**Data to use:**
-- ==== Sys2Proof/Machine/State.lean ====
section
/-! DEFINITION. The state of the engine (spec/10_state.md R20 to R35), its value after reset (R43), and the reasons a
step of the model can stop. -/

namespace Sys2Proof.Machine

/-- `SEQ.phase` (R34). -/
inductive Phase where
  /-- No command in flight. -/
  | idle
  /-- A command in flight: `STATUS.BUSY` (R31). -/
  | run
  /-- An internal assertion has failed: `STATUS.FAULT` (R31, R170). -/
  | fault
  deriving DecidableEq, Repr

/-- One entry of the total order of host transactions and engine steps (spec/20_memory.md R66). -/
inductive Turn where
  /-- The host's `MemRead(addr, 4)` (R50, R58). -/
  | read (addr : Addr)
  /-- The host's `MemWrite(addr, 4, v)` (R50, R59). -/
  | write (addr : Addr) (v : Word)
  /-- The engine's turn: the completion step, when a command is in flight (spec/30_encoding.md R84). -/
  | complete
  /-- An internal step of the command in flight that updates `WRK` alone (R87). -/
  | work
  /-- The platform asserts reset (spec/70_reset_and_hazards.md R190). -/
  | reset
  deriving DecidableEq, Repr

/-- `WRK`, the working state no host can read (R35). -/
structure Working where
  /-- The SHA-256 message schedule; empty when zero. -/
  sched256 : List Word
  /-- The SHA-256 chaining value. -/
  chain256 : Vars 32
  /-- The HMAC key block `k1` (the hashed or zero-padded key); empty when zero. -/
  key : List Byte
  /-- The SHA-512 chaining value after the inner pad block. -/
  inner : Vars 64
  /-- The SHA-512 chaining value after the outer pad block. -/
  outer : Vars 64
  /-- The assembled salt; empty when zero. -/
  salt : List Byte
  /-- The current `U_j`; empty when zero. -/
  u : List Byte
  /-- The accumulator `T`; empty when zero. -/
  t : List Byte
  /-- The iteration counter. -/
  iter : BitVec 12
  deriving DecidableEq, Repr

/-- `WRK` zeroised (R35). -/
def Working.zero : Working :=
  { sched256 := [], chain256 := Vars.zero 32, key := [], inner := Vars.zero 64, outer := Vars.zero 64,
    salt := [], u := [], t := [], iter := 0 }

/-- The state (R20). `agenda` and `reply` are the model's own (log entries 1 and 2). -/
structure State where
  /-- `ENT[0..31]` (R21). -/
  ent : Memory
  /-- `ENT_N` (R24). -/
  entN : Word
  /-- `CS`, the checksum, top-aligned (R25). -/
  cs : Byte
  /-- `CSW`, the checksum's width (R25). -/
  csw : BitVec 4
  /-- `CS_VALID` (R25, R31). -/
  csValid : Bool
  /-- `IDX[0..23]` (R26). -/
  idx : Vector (BitVec 11) 24
  /-- `IDX_CNT` (R26). -/
  idxCnt : BitVec 5
  /-- `IDX_VALID` (R26, R31). -/
  idxValid : Bool
  /-- `MN[0..MN_MAX-1]` (R27). -/
  mn : Memory
  /-- `MN_LEN` (R27). -/
  mnLen : Word
  /-- `PP[0..PP_MAX-1]` (R28). -/
  pp : Memory
  /-- `PP_LEN` (R28). -/
  ppLen : Word
  /-- `PP_CTRL.PRESENT` (R29). -/
  ppPresent : Bool
  /-- `SEED[0..63]` (R30). -/
  seed : Memory
  /-- `SEED_VALID` (R30, R31). -/
  seedValid : Bool
  /-- `STATUS.LASTOP` (R31). -/
  lastop : Byte
  /-- `EVENT`, bits 8:0; bit 7 is reserved (R32). -/
  event : BitVec 9
  /-- `IE`, bits 8:0; bit 7 is reserved (R33). -/
  ie : BitVec 9
  /-- `SEQ.phase` (R34). -/
  phase : Phase
  /-- `SEQ.cmd`, the accepted command word (R34). -/
  cmd : Word
  /-- `WRK` (R35). -/
  wrk : Working
  /-- The turns still to come, the next one first: which agent moves next is data (R66, U8). -/
  agenda : List Turn
  /-- What the read of the last turn returned (R58); none when the last turn was no read. -/
  reply : Option Word
  deriving DecidableEq, Repr

/-- Twenty-four zero indices. -/
def zeroIdx : Vector (BitVec 11) 24 := Vector.replicate 24 0

/-- The state after reset (R43, R190); no turn to come, nothing read. -/
def State.reset : State :=
  { ent := [], entN := 0, cs := 0, csw := 0, csValid := false, idx := zeroIdx, idxCnt := 0, idxValid := false,
    mn := [], mnLen := 0, pp := [], ppLen := 0, ppPresent := false, seed := [], seedValid := false,
    lastop := 0, event := 0, ie := 0, phase := .idle, cmd := 0, wrk := Working.zero, agenda := [], reply := none }

/-- Why a step of the model stops. Neither reason arises from a state in which every pre-check of the command in
flight held at its accept: the spec gives those states no meaning. The engine's own fault phase (R170) is a next
state, not one of these. -/
inductive Fault where
  /-- Raised by the engine's turn when the phase is RUN and `SEQ.cmd` is none of the 13 legal words. No accept leaves
  such a state (R79, R81, R82); the spec gives its completion no case. Safe: the model stops. -/
  | illegalInFlight
  /-- Raised by the completion of a command when a length register holds a value for which its pseudocode says nothing:
  `CSUM` or `ENCODE` with a length outside `NSET` (R104, R116), `PACK` with more entropy bytes than there are registers
  (R111), `DERIVE` with a text longer than its buffer (R141). The pre-checks refuse these (R81) and inputs are frozen
  in RUN (R67), so no accept leads there. Safe: the model stops. -/
  | operandsRefused
  deriving DecidableEq, Repr

/-- Why the model has no meaning for an instruction. -/
inductive Refusal where
  /-- Raised by an arm of `exec` whose instruction has no meaning in the model; there is no such arm. Safe. -/
  | notModelled (mnemonic : String)
  deriving DecidableEq, Repr

end Sys2Proof.Machine
end

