/-- R33: a write of IE, in every phase, stores bits 6:0 and 8 alone, the register reads them back, and reset clears
it. -/
def Obligations.InterruptEnableRegister : Prop :=
  (∀ (s : State) (v : Word), s.agenda = [.write 0x014 v, .read 0x014] →
    ∃ t, State.reaches 2 s t ∧ t.reply = some (v &&& 0x0000017F) ∧
      t = { s with ie := t.ie, agenda := [], reply := t.reply } ∧
      ∀ n, t.ie.getLsbD n = ((decide (n ≤ 6) || decide (n = 8)) && v.getLsbD n)) ∧
  State.reset.ie = 0 ∧
  (∀ s : State, irq s = true ↔ (eventWord s &&& ieWord s) ≠ 0)

/-- R42: the interrupt output, bit by bit of EVENT and IE. -/
def Obligations.InterruptOutputLevel : Prop :=
  ∀ s : State, irq s = true ↔
    ∃ n, n < 9 ∧ n ≠ 7 ∧ s.event.getLsbD n = true ∧ s.ie.getLsbD n = true

/-- R31: the fields of STATUS, which are never BUSY and FAULT together, are zero at reset and cannot be written. -/
def Obligations.StatusRegisterFields : Prop :=
  (∀ (s : State) (n : Nat), (readTarget s .status).getLsbD n =
    if n = 0 then decide (s.phase = .run)
    else if n = 1 then decide (s.phase = .fault)
    else if n = 2 then s.csValid
    else if n = 3 then s.idxValid
    else if n = 4 then s.seedValid
    else if 8 ≤ n ∧ n ≤ 15 then s.lastop.getLsbD (n - 8)
    else false) ∧
  readTarget State.reset .status = 0 ∧
  (∀ (s : State) (v : Word) (rest : List Turn), s.agenda = .write 0x00C v :: rest →
    step s = .next { s.atTurn rest with event := s.event ||| 0x040 })

/-- The fields of CSUM_OUT (R25). -/
def Obligations.ChecksumRegisterFields : Prop :=
  ∀ s : State, s.csw.toNat ≤ 8 →
    (readTarget s .csumOut).toNat = s.cs.toNat + s.csw.toNat * 2 ^ 8 +
      (if s.csw = 0 then 0 else s.cs.toNat / 2 ^ (8 - s.csw.toNat)) * 2 ^ 16

/-- While a command is in flight the registers of its output group read zero (R67 item d). -/
def Obligations.OutputsReadZeroInFlight : Prop :=
  ∀ s : State, s.Inv → s.phase = .run →
    (s.cmd = encode .csum ∨ s.cmd = encode .encode → readTarget s .csumOut = 0) ∧
    (s.cmd = encode .csum ∨ s.cmd = encode .pack ∨ s.cmd = encode .encode →
      readTarget s .idxCnt = 0 ∧ ∀ k, readTarget s (.idx k) = 0) ∧
    (s.cmd = encode .derive → ∀ w, readTarget s (.seed w) = 0)

/-! ### The commands -/

/-- R82: the accept of each command, its pre-checks passed. -/
def Obligations.AcceptStartsTheCommand : Prop :=
  ∀ s : State, s.phase = .idle →
    exec .nop s = .next { s with lastop := 0x00, phase := .run, cmd := 0x00000000 } ∧
    (s.entN ∈ [16#32, 20#32, 24#32, 28#32, 32#32] →
      exec .csum s = .next { s with
        lastop := 0x01, phase := .run, cmd := 0x00000001,
        cs := 0, csw := 0, csValid := false, idx := zeroIdx, idxCnt := 0, idxValid := false } ∧
      exec .encode s = .next { s with
        lastop := 0x03, phase := .run, cmd := 0x00000003,
        cs := 0, csw := 0, csValid := false, idx := zeroIdx, idxCnt := 0, idxValid := false }) ∧
    (s.entN ∈ [16#32, 20#32, 24#32, 28#32, 32#32] → s.csValid = true →
      exec .pack s = .next { s with
        lastop := 0x02, phase := .run, cmd := 0x00000002, idx := zeroIdx, idxCnt := 0, idxValid := false }) ∧
    (s.mnLen.toNat ≤ Config.mnMax → (s.ppPresent = true → s.ppLen.toNat ≤ Config.ppMax) →
      exec .derive s = .next { s with
        lastop := 0x04, phase := .run, cmd := 0x00000004, seed := [], seedValid := false }) ∧
    (∀ g : BitVec 3, exec (.clear g) s = .next { s with
      lastop := 0x05, phase := .run, cmd := 0x00000005 ||| (g.zeroExtend 32 <<< 8) })
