/-! ### `invalidateIndices` -/

@[simp] theorem invalidateIndices_ent (s : State) : (invalidateIndices s).ent = s.ent := rfl
@[simp] theorem invalidateIndices_entN (s : State) : (invalidateIndices s).entN = s.entN := rfl
@[simp] theorem invalidateIndices_cs (s : State) : (invalidateIndices s).cs = s.cs := rfl
@[simp] theorem invalidateIndices_csw (s : State) : (invalidateIndices s).csw = s.csw := rfl
@[simp] theorem invalidateIndices_csValid (s : State) : (invalidateIndices s).csValid = s.csValid := rfl
@[simp] theorem invalidateIndices_idx (s : State) : (invalidateIndices s).idx = zeroIdx := rfl
@[simp] theorem invalidateIndices_idxCnt (s : State) : (invalidateIndices s).idxCnt = 0 := rfl
@[simp] theorem invalidateIndices_idxValid (s : State) : (invalidateIndices s).idxValid = false := rfl
@[simp] theorem invalidateIndices_mn (s : State) : (invalidateIndices s).mn = s.mn := rfl
@[simp] theorem invalidateIndices_mnLen (s : State) : (invalidateIndices s).mnLen = s.mnLen := rfl
@[simp] theorem invalidateIndices_pp (s : State) : (invalidateIndices s).pp = s.pp := rfl
@[simp] theorem invalidateIndices_ppLen (s : State) : (invalidateIndices s).ppLen = s.ppLen := rfl
@[simp] theorem invalidateIndices_ppPresent (s : State) : (invalidateIndices s).ppPresent = s.ppPresent := rfl
@[simp] theorem invalidateIndices_seed (s : State) : (invalidateIndices s).seed = s.seed := rfl
@[simp] theorem invalidateIndices_seedValid (s : State) : (invalidateIndices s).seedValid = s.seedValid := rfl
@[simp] theorem invalidateIndices_lastop (s : State) : (invalidateIndices s).lastop = s.lastop := rfl
@[simp] theorem invalidateIndices_event (s : State) : (invalidateIndices s).event = s.event := rfl
@[simp] theorem invalidateIndices_ie (s : State) : (invalidateIndices s).ie = s.ie := rfl
@[simp] theorem invalidateIndices_phase (s : State) : (invalidateIndices s).phase = s.phase := rfl
@[simp] theorem invalidateIndices_cmd (s : State) : (invalidateIndices s).cmd = s.cmd := rfl
@[simp] theorem invalidateIndices_wrk (s : State) : (invalidateIndices s).wrk = s.wrk := rfl
@[simp] theorem invalidateIndices_agenda (s : State) : (invalidateIndices s).agenda = s.agenda := rfl
@[simp] theorem invalidateIndices_reply (s : State) : (invalidateIndices s).reply = s.reply := rfl

/-! ### `invalidateEntropySide` -/

@[simp] theorem invalidateEntropySide_ent (s : State) : (invalidateEntropySide s).ent = s.ent := rfl
@[simp] theorem invalidateEntropySide_entN (s : State) : (invalidateEntropySide s).entN = s.entN := rfl
@[simp] theorem invalidateEntropySide_cs (s : State) : (invalidateEntropySide s).cs = 0 := rfl
@[simp] theorem invalidateEntropySide_csw (s : State) : (invalidateEntropySide s).csw = 0 := rfl
@[simp] theorem invalidateEntropySide_csValid (s : State) : (invalidateEntropySide s).csValid = false := rfl
@[simp] theorem invalidateEntropySide_idx (s : State) : (invalidateEntropySide s).idx = zeroIdx := rfl
@[simp] theorem invalidateEntropySide_idxCnt (s : State) : (invalidateEntropySide s).idxCnt = 0 := rfl
@[simp] theorem invalidateEntropySide_idxValid (s : State) : (invalidateEntropySide s).idxValid = false := rfl
@[simp] theorem invalidateEntropySide_mn (s : State) : (invalidateEntropySide s).mn = s.mn := rfl
@[simp] theorem invalidateEntropySide_mnLen (s : State) : (invalidateEntropySide s).mnLen = s.mnLen := rfl
@[simp] theorem invalidateEntropySide_pp (s : State) : (invalidateEntropySide s).pp = s.pp := rfl
@[simp] theorem invalidateEntropySide_ppLen (s : State) : (invalidateEntropySide s).ppLen = s.ppLen := rfl
@[simp] theorem invalidateEntropySide_ppPresent (s : State) : (invalidateEntropySide s).ppPresent = s.ppPresent := rfl
@[simp] theorem invalidateEntropySide_seed (s : State) : (invalidateEntropySide s).seed = s.seed := rfl
@[simp] theorem invalidateEntropySide_seedValid (s : State) : (invalidateEntropySide s).seedValid = s.seedValid := rfl
@[simp] theorem invalidateEntropySide_lastop (s : State) : (invalidateEntropySide s).lastop = s.lastop := rfl
@[simp] theorem invalidateEntropySide_event (s : State) : (invalidateEntropySide s).event = s.event := rfl
@[simp] theorem invalidateEntropySide_ie (s : State) : (invalidateEntropySide s).ie = s.ie := rfl
@[simp] theorem invalidateEntropySide_phase (s : State) : (invalidateEntropySide s).phase = s.phase := rfl
@[simp] theorem invalidateEntropySide_cmd (s : State) : (invalidateEntropySide s).cmd = s.cmd := rfl
@[simp] theorem invalidateEntropySide_wrk (s : State) : (invalidateEntropySide s).wrk = s.wrk := rfl
@[simp] theorem invalidateEntropySide_agenda (s : State) : (invalidateEntropySide s).agenda = s.agenda := rfl
@[simp] theorem invalidateEntropySide_reply (s : State) : (invalidateEntropySide s).reply = s.reply := rfl

/-! ### `invalidateSeed` -/

@[simp] theorem invalidateSeed_ent (s : State) : (invalidateSeed s).ent = s.ent := rfl
@[simp] theorem invalidateSeed_entN (s : State) : (invalidateSeed s).entN = s.entN := rfl
@[simp] theorem invalidateSeed_cs (s : State) : (invalidateSeed s).cs = s.cs := rfl
@[simp] theorem invalidateSeed_csw (s : State) : (invalidateSeed s).csw = s.csw := rfl
@[simp] theorem invalidateSeed_csValid (s : State) : (invalidateSeed s).csValid = s.csValid := rfl
@[simp] theorem invalidateSeed_idx (s : State) : (invalidateSeed s).idx = s.idx := rfl
@[simp] theorem invalidateSeed_idxCnt (s : State) : (invalidateSeed s).idxCnt = s.idxCnt := rfl
@[simp] theorem invalidateSeed_idxValid (s : State) : (invalidateSeed s).idxValid = s.idxValid := rfl
@[simp] theorem invalidateSeed_mn (s : State) : (invalidateSeed s).mn = s.mn := rfl
@[simp] theorem invalidateSeed_mnLen (s : State) : (invalidateSeed s).mnLen = s.mnLen := rfl
@[simp] theorem invalidateSeed_pp (s : State) : (invalidateSeed s).pp = s.pp := rfl
@[simp] theorem invalidateSeed_ppLen (s : State) : (invalidateSeed s).ppLen = s.ppLen := rfl
@[simp] theorem invalidateSeed_ppPresent (s : State) : (invalidateSeed s).ppPresent = s.ppPresent := rfl
@[simp] theorem invalidateSeed_seed (s : State) : (invalidateSeed s).seed = [] := rfl
@[simp] theorem invalidateSeed_seedValid (s : State) : (invalidateSeed s).seedValid = false := rfl
@[simp] theorem invalidateSeed_lastop (s : State) : (invalidateSeed s).lastop = s.lastop := rfl
@[simp] theorem invalidateSeed_event (s : State) : (invalidateSeed s).event = s.event := rfl
@[simp] theorem invalidateSeed_ie (s : State) : (invalidateSeed s).ie = s.ie := rfl
@[simp] theorem invalidateSeed_phase (s : State) : (invalidateSeed s).phase = s.phase := rfl
@[simp] theorem invalidateSeed_cmd (s : State) : (invalidateSeed s).cmd = s.cmd := rfl
@[simp] theorem invalidateSeed_wrk (s : State) : (invalidateSeed s).wrk = s.wrk := rfl
@[simp] theorem invalidateSeed_agenda (s : State) : (invalidateSeed s).agenda = s.agenda := rfl
@[simp] theorem invalidateSeed_reply (s : State) : (invalidateSeed s).reply = s.reply := rfl
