-- ==== Sys2Proof/Laws/Packer.lean ====
section
/-! SUPPORT. The packer: the length of the bit string, the bound on a group, and that the assertions hold when the
checksum has its width. -/

namespace Sys2Proof.Machine

/-- The bit string has `8N + CSW` bits. -/
@[simp] theorem length_flatBits (s : State) : (flatBits s).length = 8 * s.entN.toNat + s.csw.toNat := by
  simp [flatBits]

/-- Eleven bits make at most 2047. -/
theorem group_le (bits : List Bool) (k : Nat) : group bits k ≤ Config.indexMax := by
  have hb : ∀ b : Bool, b.toNat ≤ 1 := fun b => by cases b <;> decide
  have := fun j => hb (bits.getD (Config.groupBits * k + j) false)
  simp only [group, Config.groupBits, Config.indexMax, List.range_succ, List.range_zero, List.nil_append,
    List.cons_append, List.map_cons, List.map_nil, List.sum_cons, List.sum_nil]
  have h0 := this 0
  have h1 := this 1
  have h2 := this 2
  have h3 := this 3
  have h4 := this 4
  have h5 := this 5
  have h6 := this 6
  have h7 := this 7
  have h8 := this 8
  have h9 := this 9
  have h10 := this 10
  simp only [Config.groupBits] at h0 h1 h2 h3 h4 h5 h6 h7 h8 h9 h10
  omega

/-- Every index is within its bound, so the second assertion cannot fail. -/
theorem groups_le (bits : List Bool) : (groups bits).all (· ≤ Config.indexMax) = true := by
  simp only [groups, List.all_map, List.all_eq_true, Function.comp, decide_eq_true_eq]
  exact fun k _ => group_le bits k

@[simp] theorem length_groups (bits : List Bool) : (groups bits).length = bits.length / Config.groupBits := by
  simp [groups]

/-- A supported length is at most the number of entropy registers, and four times its checksum's width. -/
theorem entropyOk_sizes (s : State) (h : entropyOk s = true) :
    s.entN.toNat ≤ Config.entBytes ∧ 4 * checksumBits s = s.entN.toNat := by
  simp [entropyOk, Config.nset] at h
  unfold Config.entBytes checksumBits
  omega

/-- The work of `PACK` when the checksum has its width and the entropy has its registers. -/
theorem packCommit_of_ok (s : State) (hw : 4 * s.csw.toNat = s.entN.toNat) (h : s.entN.toNat ≤ Config.entBytes) :
    packCommit s = .results (indexResults (groups (flatBits s)) s) := by
  unfold packCommit
  rw [if_neg (not_not.2 hw), if_neg (by omega), groups_le]
  rfl

end Sys2Proof.Machine
end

**Directions for this task:**
The string "reserved" shows up in some lines of the listing. Copy each such line.

**Your solution:**
  /-- `EVENT`, bits 8:0; bit 7 is reserved (R32). -/
  /-- `IE`, bits 8:0; bit 7 is reserved (R33). -/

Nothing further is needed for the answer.